Segment Start: Material for this exercise

-- ==== Sys2Proof/Machine/Status.lean ====
section
/-! DEFINITION. What the main board reads: the status pages, the record and the counters as bytes (chapter 11). -/

namespace Sys2Proof.Machine

/-! ### Codes -/

def Mode.code : Mode → Byte
  | .loading => 0
  | .running => 1

/-- 02, section 2.1. -/
def DefrostState.code : DefrostState → Byte
  | .accrue => 0
  | .due => 1
  | .hold => 2
  | .heat => 3
  | .drip => 4
  | .recover => 5

/-- 04, section 4.1. -/
def IceState.code : IceState → Byte
  | .off => 0
  | .park => 1
  | .fill _ => 2
  | .freeze => 3
  | .harvestHeat => 4
  | .harvestRake => 5
  | .binfull => 6
  | .fault => 7

/-- 04, section 4.1: 0 outside FILL. -/
def IceState.subCode : IceState → Byte
  | .fill .lineWait => 1
  | .fill .flowing => 2
  | .fill .suspended => 3
  | _ => 0

def IceCause.code : IceCause → Byte
  | .noCause => 0
  | .noflow => 1
  | .stall => 2

/-- R100. -/
def DispState.code : DispState → Byte
  | .idle => 0
  | .pour => 1
  | .deliver => 2
  | .flaphold => 3
  | .lockout => 4

def MeasuredState.code : MeasuredState → Byte
  | .inactive => 0
  | .active => 1
  | .paused => 2

/-- R45. -/
def LineState.code : LineState → Byte
  | .idle => 0
  | .changeover _ => 1
  | .fill => 2
  | .pour => 3

def RelayFlow.code : RelayFlow → Byte
  | .flowOpen => 0
  | .flowBusy => 1

/-- R128. -/
def HmState.code : HmState → Byte
  | .hmOpen => 0
  | .hmClosing _ => 1
  | .hmClosed => 2
  | .hmHolding _ => 3

/-- R60. -/
def Line.waterCause (l : Line) : Byte :=
  byteOf ((if l.leak then 1 else 0) + (if l.nosupply then 2 else 0))

/-- R63. -/
def FilterState.code : FilterState → Byte
  | .good => 0
  | .due => 1
  | .expired => 2

/-- R65. -/
def Chilled.code : Chilled → Byte
  | .unknown => 0
  | .chilled => 1
  | .warm => 2

/-- R138. -/
def ChanStatus.code : ChanStatus → Byte
  | .notFitted => 0
  | .noCurve => 1
  | .settling => 2
  | .ok => 3
  | .below => 4
  | .above => 5

/-- R5. -/
def ThrOrigin.code : ThrOrigin → Byte
  | .fromDefault => 0
  | .restored => 1
  | .adapted => 2

/-- 01, section 1.6; 0 where no cycle has begun. -/
def Trigger.code : Trigger → Byte
  | .noTrigger => 0
  | .estimate => 1
  | .cap => 2
  | .forced => 3

/-- 01, section 1.7. -/
def Cause.code : Cause → Byte
  | .noCause => 0
  | .temp => 1
  | .time => 2
  | .fixed => 3
  | .abort => 4

/-- R147. -/
def ObsState.code : ObsState → Nat
  | .never => 0
  | .fresh => 1
  | .stale => 2

/-- R147. -/
def ObsSource.code : ObsSource → Byte
  | .nothing => 255
  | .route i => byteOf i
  | .direct => 254

/-! ### The pages -/

/-- Eight flags as a byte, the first in bit 7. -/
def bitsByte (bs : List Bool) : Byte := byteOf (bs.foldl (fun n b => n * 2 + (if b then 1 else 0)) 0)

/-- The output bitmap (R198, R203). -/
def Drives.bytes (d : Drives) : List Byte :=
  [ bitsByte [d.dh, d.th, d.ft, d.hm, d.ef, d.iv, d.wv, d.am],
    bitsByte [d.ad, d.df, d.em, false, false, false, false, false] ]

/-- Page 0 after the page number (R198). -/
def page0 (s : State) : List Byte :=
  [ s.mode.code, byteOf (topAttention 1 s.attention), byteOf (attentionSet s.attention),
    s.defrost.st.code, flagByte s.compressorHold, s.ice.st.code, s.ice.st.subCode, s.disp.st.code,
    s.line.st.code, s.link.flow.code ] ++ s.drives.bytes ++ [s.line.waterCause, s.gate.hm.code]

/-- The reported value of a channel: −32,768 for none (R138). -/
def channelBytes (s : State) (c : Chan) : List Byte :=
  (s.status c).code :: tempBytes ((s.temps.get c).value.getD (-32768))

/-- Page 1 after the page number (R199). -/
def page1 (s : State) : List Byte := Chan.all.flatMap (channelBytes s)

/-- How many held records are unread (R22). -/
def Defrost.unreadCount (d : Defrost) : Nat := (d.ring.filter (·.unread)).length

/-- The sequence number of the newest record, 0 for an empty ring (R20). -/
def Defrost.newestSeq (d : Defrost) : Nat :=
  match d.ring with
  | [] => 0
  | r :: _ => r.seq

/-- Page 2 after the page number (R199). -/
def page2 (s : State) : List Byte :=
  let d := s.defrost
  bytes3 d.estimate ++ bytes3 d.thr ++ [d.origin.code] ++ bytes2 (saturated Config.max16 (d.capElapsed / 60)) ++
    bytes2 d.stateTime ++ bytes2 (saturated Config.max16 d.heaterOn) ++ bytes2 d.timeInDue ++
    [byteOf d.unreadCount, byteOf d.newestSeq]

/-- Page 3 after the page number (R199). -/
def page3 (s : State) : List Byte :=
  bytes3 (saturated 16777215 (s.line.filterTotal / 1000)) ++ [s.line.filterState.code, s.chilled.code] ++
    bytes2 (saturated Config.max16 s.pourVolume) ++ [s.disp.measured.code] ++
    bytes2 (saturated Config.max16 s.disp.target) ++ bytes2 (saturated Config.max16 s.pouredNow) ++
    bytes2 (saturated Config.max16 s.fillVolume) ++ bytes2 s.ice.cycles ++
    [byteOf s.ice.faultCount, s.ice.cause.code]

/-- The state codes of the seven entries in two bits each, FZDOOR in bits 13 and 12 (R199). -/
def ObsTable.stateBits (t : ObsTable) : Nat := ObsKind.all.foldl (fun n k => n * 4 + (t.get k).st.code) 0

/-- The flags and SELECT of page 4 (R199). -/
def ObsTable.flagBits (t : ObsTable) : Nat :=
  let bit (e : ObsEntry) (w : Nat) : Nat := if e.value = 0 then 0 else w
  bit t.fzdoor 1 + bit t.ffdoor 2 + bit t.compressor 4 + bit t.lock 8 + bit t.fastice 16 + t.select.value * 32

/-- Page 4 after the page number (R199). -/
def page4 (s : State) : List Byte :=
  bytes2 s.obs.stateBits ++ [byteOf s.obs.flagBits] ++ bytes2 s.obs.measure.value ++
    ObsKind.all.map (fun k => byteOf (saturated 255 (s.obs.get k).age)) ++
    ObsKind.all.map (fun k => (s.obs.get k).source.code)

/-- A page's contents, none above page 4 (R186). -/
def pageBytes (s : State) : Nat → Option (List Byte)
  | 0 => some (page0 s)
  | 1 => some (page1 s)
  | 2 => some (page2 s)
  | 3 => some (page3 s)
  | 4 => some (page4 s)
  | _ => none

/-! ### Record and counters -/

/-- A history record (R203). -/
def HistoryRecord.bytes (r : HistoryRecord) : List Byte :=
  [ byteOf r.seq, r.trigger.code, r.cause.code,
    byteOf ((if r.compHeld then 1 else 0) + (if r.unread then 2 else 0)) ] ++
    bytes3 r.startEstimate ++ bytes3 r.thrBefore ++ bytes3 r.thrAfter ++ bytes2 r.heaterOn ++ bytes2 r.cycleSeconds

/-- A port's counters, in the order of R180's table (R202). -/
def Link.counterValues (l : Link) : Port → List Nat
  | .trunk => l.trunkCount.values
  | .door => l.doorCount.values

/-- A port's counters set to 0 (R180). -/
def Link.clearCounters (l : Link) : Port → Link
  | .trunk => { l with trunkCount := .zero }
  | .door => { l with doorCount := .zero }

end Sys2Proof.Machine
end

Segment End: Material for this exercise

* About this exercise:
Repeat every entry exactly, leaving nothing out.

* The answer:
-- ==== Sys2Proof/Machine/Status.lean ====
section
/-! DEFINITION. What the main board reads: the status pages, the record and the counters as bytes (chapter 11). -/

namespace Sys2Proof.Machine

/-! ### Codes -/

def Mode.code : Mode → Byte
  | .loading => 0
  | .running => 1

/-- 02, section 2.1. -/
def DefrostState.code : DefrostState → Byte
  | .accrue => 0
  | .due => 1
  | .hold => 2
  | .heat => 3
  | .drip => 4
  | .recover => 5

/-- 04, section 4.1. -/
def IceState.code : IceState → Byte
  | .off => 0
  | .park => 1
  | .fill _ => 2
  | .freeze => 3
  | .harvestHeat => 4
  | .harvestRake => 5
  | .binfull => 6
  | .fault => 7

/-- 04, section 4.1: 0 outside FILL. -/
def IceState.subCode : IceState → Byte
  | .fill .lineWait => 1
  | .fill .flowing => 2
  | .fill .suspended => 3
  | _ => 0

def IceCause.code : IceCause → Byte
  | .noCause => 0
  | .noflow => 1
  | .stall => 2

/-- R100. -/
def DispState.code : DispState → Byte
  | .idle => 0
  | .pour => 1
  | .deliver => 2
  | .flaphold => 3
  | .lockout => 4

def MeasuredState.code : MeasuredState → Byte
  | .inactive => 0
  | .active => 1
  | .paused => 2

/-- R45. -/
def LineState.code : LineState → Byte
  | .idle => 0
  | .changeover _ => 1
  | .fill => 2
  | .pour => 3

def RelayFlow.code : RelayFlow → Byte
  | .flowOpen => 0
  | .flowBusy => 1

/-- R128. -/
def HmState.code : HmState → Byte
  | .hmOpen => 0
  | .hmClosing _ => 1
  | .hmClosed => 2
  | .hmHolding _ => 3

/-- R60. -/
def Line.waterCause (l : Line) : Byte :=
  byteOf ((if l.leak then 1 else 0) + (if l.nosupply then 2 else 0))

/-- R63. -/
def FilterState.code : FilterState → Byte
  | .good => 0
  | .due => 1
  | .expired => 2

/-- R65. -/
def Chilled.code : Chilled → Byte
  | .unknown => 0
  | .chilled => 1
  | .warm => 2

/-- R138. -/
def ChanStatus.code : ChanStatus → Byte
  | .notFitted => 0
  | .noCurve => 1
  | .settling => 2
  | .ok => 3
  | .below => 4
  | .above => 5

/-- R5. -/
def ThrOrigin.code : ThrOrigin → Byte
  | .fromDefault => 0
  | .restored => 1
  | .adapted => 2

/-- 01, section 1.6; 0 where no cycle has begun. -/
def Trigger.code : Trigger → Byte
  | .noTrigger => 0
  | .estimate => 1
  | .cap => 2
  | .forced => 3

/-- 01, section 1.7. -/
def Cause.code : Cause → Byte
  | .noCause => 0
  | .temp => 1
  | .time => 2
  | .fixed => 3
  | .abort => 4

/-- R147. -/
def ObsState.code : ObsState → Nat
  | .never => 0
  | .fresh => 1
  | .stale => 2

/-- R147. -/
def ObsSource.code : ObsSource → Byte
  | .nothing => 255
  | .route i => byteOf i
  | .direct => 254

/-! ### The pages -/

/-- Eight flags as a byte, the first in bit 7. -/
def bitsByte (bs : List Bool) : Byte := byteOf (bs.foldl (fun n b => n * 2 + (if b then 1 else 0)) 0)

/-- The output bitmap (R198, R203). -/
def Drives.bytes (d : Drives) : List Byte :=
  [ bitsByte [d.dh, d.th, d.ft, d.hm, d.ef, d.iv, d.wv, d.am],
    bitsByte [d.ad, d.df, d.em, false, false, false, false, false] ]

/-- Page 0 after the page number (R198). -/
def page0 (s : State) : List Byte :=
  [ s.mode.code, byteOf (topAttention 1 s.attention), byteOf (attentionSet s.attention),
    s.defrost.st.code, flagByte s.compressorHold, s.ice.st.code, s.ice.st.subCode, s.disp.st.code,
    s.line.st.code, s.link.flow.code ] ++ s.drives.bytes ++ [s.line.waterCause, s.gate.hm.code]

/-- The reported value of a channel: −32,768 for none (R138). -/
def channelBytes (s : State) (c : Chan) : List Byte :=
  (s.status c).code :: tempBytes ((s.temps.get c).value.getD (-32768))

/-- Page 1 after the page number (R199). -/
def page1 (s : State) : List Byte := Chan.all.flatMap (channelBytes s)

/-- How many held records are unread (R22). -/
def Defrost.unreadCount (d : Defrost) : Nat := (d.ring.filter (·.unread)).length

/-- The sequence number of the newest record, 0 for an empty ring (R20). -/
def Defrost.newestSeq (d : Defrost) : Nat :=
  match d.ring with
  | [] => 0
  | r :: _ => r.seq

/-- Page 2 after the page number (R199). -/
def page2 (s : State) : List Byte :=
  let d := s.defrost
  bytes3 d.estimate ++ bytes3 d.thr ++ [d.origin.code] ++ bytes2 (saturated Config.max16 (d.capElapsed / 60)) ++
    bytes2 d.stateTime ++ bytes2 (saturated Config.max16 d.heaterOn) ++ bytes2 d.timeInDue ++
    [byteOf d.unreadCount, byteOf d.newestSeq]

/-- Page 3 after the page number (R199). -/
def page3 (s : State) : List Byte :=
  bytes3 (saturated 16777215 (s.line.filterTotal / 1000)) ++ [s.line.filterState.code, s.chilled.code] ++
    bytes2 (saturated Config.max16 s.pourVolume) ++ [s.disp.measured.code] ++
    bytes2 (saturated Config.max16 s.disp.target) ++ bytes2 (saturated Config.max16 s.pouredNow) ++
    bytes2 (saturated Config.max16 s.fillVolume) ++ bytes2 s.ice.cycles ++
    [byteOf s.ice.faultCount, s.ice.cause.code]

/-- The state codes of the seven entries in two bits each, FZDOOR in bits 13 and 12 (R199). -/
def ObsTable.stateBits (t : ObsTable) : Nat := ObsKind.all.foldl (fun n k => n * 4 + (t.get k).st.code) 0

/-- The flags and SELECT of page 4 (R199). -/
def ObsTable.flagBits (t : ObsTable) : Nat :=
  let bit (e : ObsEntry) (w : Nat) : Nat := if e.value = 0 then 0 else w
  bit t.fzdoor 1 + bit t.ffdoor 2 + bit t.compressor 4 + bit t.lock 8 + bit t.fastice 16 + t.select.value * 32

/-- Page 4 after the page number (R199). -/
def page4 (s : State) : List Byte :=
  bytes2 s.obs.stateBits ++ [byteOf s.obs.flagBits] ++ bytes2 s.obs.measure.value ++
    ObsKind.all.map (fun k => byteOf (saturated 255 (s.obs.get k).age)) ++
    ObsKind.all.map (fun k => (s.obs.get k).source.code)

/-- A page's contents, none above page 4 (R186). -/
def pageBytes (s : State) : Nat → Option (List Byte)
  | 0 => some (page0 s)
  | 1 => some (page1 s)
  | 2 => some (page2 s)
  | 3 => some (page3 s)
  | 4 => some (page4 s)
  | _ => none

/-! ### Record and counters -/

/-- A history record (R203). -/
def HistoryRecord.bytes (r : HistoryRecord) : List Byte :=
  [ byteOf r.seq, r.trigger.code, r.cause.code,
    byteOf ((if r.compHeld then 1 else 0) + (if r.unread then 2 else 0)) ] ++
    bytes3 r.startEstimate ++ bytes3 r.thrBefore ++ bytes3 r.thrAfter ++ bytes2 r.heaterOn ++ bytes2 r.cycleSeconds

/-- A port's counters, in the order of R180's table (R202). -/
def Link.counterValues (l : Link) : Port → List Nat
  | .trunk => l.trunkCount.values
  | .door => l.doorCount.values

/-- A port's counters set to 0 (R180). -/
def Link.clearCounters (l : Link) : Port → Link
  | .trunk => { l with trunkCount := .zero }
  | .door => { l with doorCount := .zero }

end Sys2Proof.Machine
end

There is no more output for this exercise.